The animation of Hunter x Hunter is consistent the entire way through, though I wouldn't say that the style and some of the designs fit the mood completely. Some of the character designs are so silly-looking that it is hard to take them seriously whenever they are put into life and death situations, and whenever blood appears it looks like it does not belong in the otherwise flamboyant world that it exists in. A lot of the action scenes in general feel juxtapositional in that the violence seems to contradict the general aesthetic of the world it's taking place in. Perhaps things should have been darkened a bit. The animation is not astoundingly good like the animation in Zankyou no Terror, but it manages to never look subpar and stays stable without looking choppy or unnatural through the entire series, unlike many newer anime.

The sound scripting, as a whole, is very recycled. The same sounds are heard for almost anytime a character gets hurt, or hits something, or anything else that happens frequently over the show. The soundtrack stays mostly the same over the whole show, and this gets annoying whenever you start hearing a song you've already heard at least 20 times before. But there are a few instances in which sparingly-used tracks make an appearance. This helps emphasize the moods of the particular scenes well. The same opening song is used for every episode, excluding a few episodes that have no opening. The repetition could get very annoying for some, but this is to be expected for such a lengthy show. I would have liked if the opening song and the soundtrack changed at least once during the show's run, but I guess not doing that saves money, which is something studios generally try to do whenever they can.

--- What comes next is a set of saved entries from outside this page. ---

-- ==== Sys2Proof/Machine/Memory.lean ====
section
/-! DEFINITION. The framebuffer: one byte, one bit, all bytes (R15 of 00_scope.md, R43, R51 and R52 of
20_memory.md). Indices are bounded by their callers: a byte outside the framebuffer is never reached. -/

namespace Sys2Proof.Machine

/-- What an unlisted byte reads as. The spec gives no value before CLEARBUF (R22 of 10_state.md).
DESIGN CHOICE, unsafe, log 3. -/
def unlistedByte : Byte := 0#8

/-- The canonical form: indices strictly rising from a bound, no listed byte equal to `unlistedByte`. -/
def Mem.wfFrom : Nat → Mem → Bool
  | _, [] => true
  | lo, (a, v) :: rest => decide (lo ≤ a) && decide (v ≠ unlistedByte) && Mem.wfFrom (a + 1) rest

/-- The canonical form of a memory. -/
def Mem.wf (m : Mem) : Bool := Mem.wfFrom 0 m

/-- Every listed index is below a bound. -/
def Mem.below (n : Nat) (m : Mem) : Bool := m.all fun cell => decide (cell.1 < n)

/-- Reading one byte: `FbRead` on the framebuffer (R15 of 00_scope.md). -/
def Mem.read : Mem → Nat → Byte
  | [], _ => unlistedByte
  | (a, v) :: rest, i => if i = a then v else Mem.read rest i

/-- One listed byte in front, unless it reads as unlisted. -/
def Mem.cons (i : Nat) (v : Byte) (m : Mem) : Mem := if v = unlistedByte then m else (i, v) :: m

/-- Writing one byte: `FbWrite` on the framebuffer (R15 of 00_scope.md). It keeps the canonical form. -/
def Mem.write : Mem → Nat → Byte → Mem
  | [], i, v => Mem.cons i v []
  | (a, u) :: rest, i, v =>
    if i < a then Mem.cons i v ((a, u) :: rest)
    else if i = a then Mem.cons i v rest
    else (a, u) :: Mem.write rest i v

/-- `PixWrite` (R51 of 20_memory.md). -/
def Mem.writeBit (m : Mem) (p : Place) (c : Bool) : Mem :=
  m.write p.index ((m.read p.index &&& ~~~(1#8 <<< p.bit)) ||| (bitByte c <<< p.bit))

/-- `PixRead` (R51 of 20_memory.md). -/
def Mem.readBit (m : Mem) (p : Place) : Bool := (m.read p.index).getLsbD p.bit

/-- The same byte in every index below `n`: `for i in 0 .. N-1: FbWrite(i, v)` (R95 of
40_pixel_ops.md, R106 of 41_sequencer_init.md). Indices from `n` on keep their bytes. -/
def Mem.fill (n : Nat) (v : Byte) (m : Mem) : Mem :=
  (if v = unlistedByte then [] else (List.range n).map fun i => (i, v)) ++
    m.filter fun cell => decide (n ≤ cell.1)

/-- The bytes 0 to `n - 1` in ascending order (R52 of 20_memory.md). -/
def Mem.bytes (n : Nat) (m : Mem) : List Byte := (List.range n).map m.read

/-- SET on the framebuffer: the pixel when it is in bounds, nothing otherwise (R93 of 40_pixel_ops.md). -/
def Mem.setPixel (cfg : Config) (m : Mem) (x y : Int) (c : Bool) : Mem :=
  match mapPixel cfg x y with
  | some p => m.writeBit p c
  | none => m

/-- FILL_RECT on the framebuffer: the loops of R96 (40_pixel_ops.md). -/
def Mem.fillRect (cfg : Config) (m : Mem) (x y w h : Int) (c : Bool) : Mem :=
  (rectRows cfg y h).foldl
    (fun m py => (rectColumns cfg x w).foldl (fun m px => m.setPixel cfg px py c) m) m

end Sys2Proof.Machine
end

Hunter x Hunter is one of the best battle shounen I've ever seen, and the only one that even comes close is Fullmetal Alchemist, though I'm not sure if I could consider that a battle shounen, and it's been a while since I've seen that so I can't compare it to Hunter fairly. But I digress--Hunter x Hunter's presentation, attention to detail, and characters make it enjoyable for about anyone, which is what makes it important in the realm of battle shounen. I would only consider one part of the show to be "great," because the rest of the series is held back by its repetition, relatively low amount of thematic and character integration, and general cheesiness.

The six arcs other than the Ant arc are far from bad, but are they outstanding? No, and some people might disagree with me for placing so much importance on character development and thematic depth. In response to these people, I'd say that an intellectual and emotional connection with the audience is a large part of what makes a narrative memorable, and is what makes it able to exist outside of its identity as simple entertainment. So since the six non-ant arcs never appeared to me as being able to establish a deep connection of this sort , I cannot consider them as "amazing" as some people might call it.

I think the reason the show is so well-received in the first place is because of its ability to draw viewers and keep them highly excited to see what happens next. While it's nice that it can do that, I would have to think highly of Sword Art Online if I judged by that criteria since I enjoyed it greatly during my first watch of it. If I did this, it would be ridiculous because anyone who knows anything about narrative strength should be able to give at least a few reasons for why Sword Art Online is garbage at best from a writing standpoint.

Anyway, Hunter x Hunter is surprisingly good considering its popularity, and I hope that future popular titles will use it as an example for how to setup a fantasy world while having it make sense and be entertaining at the same time.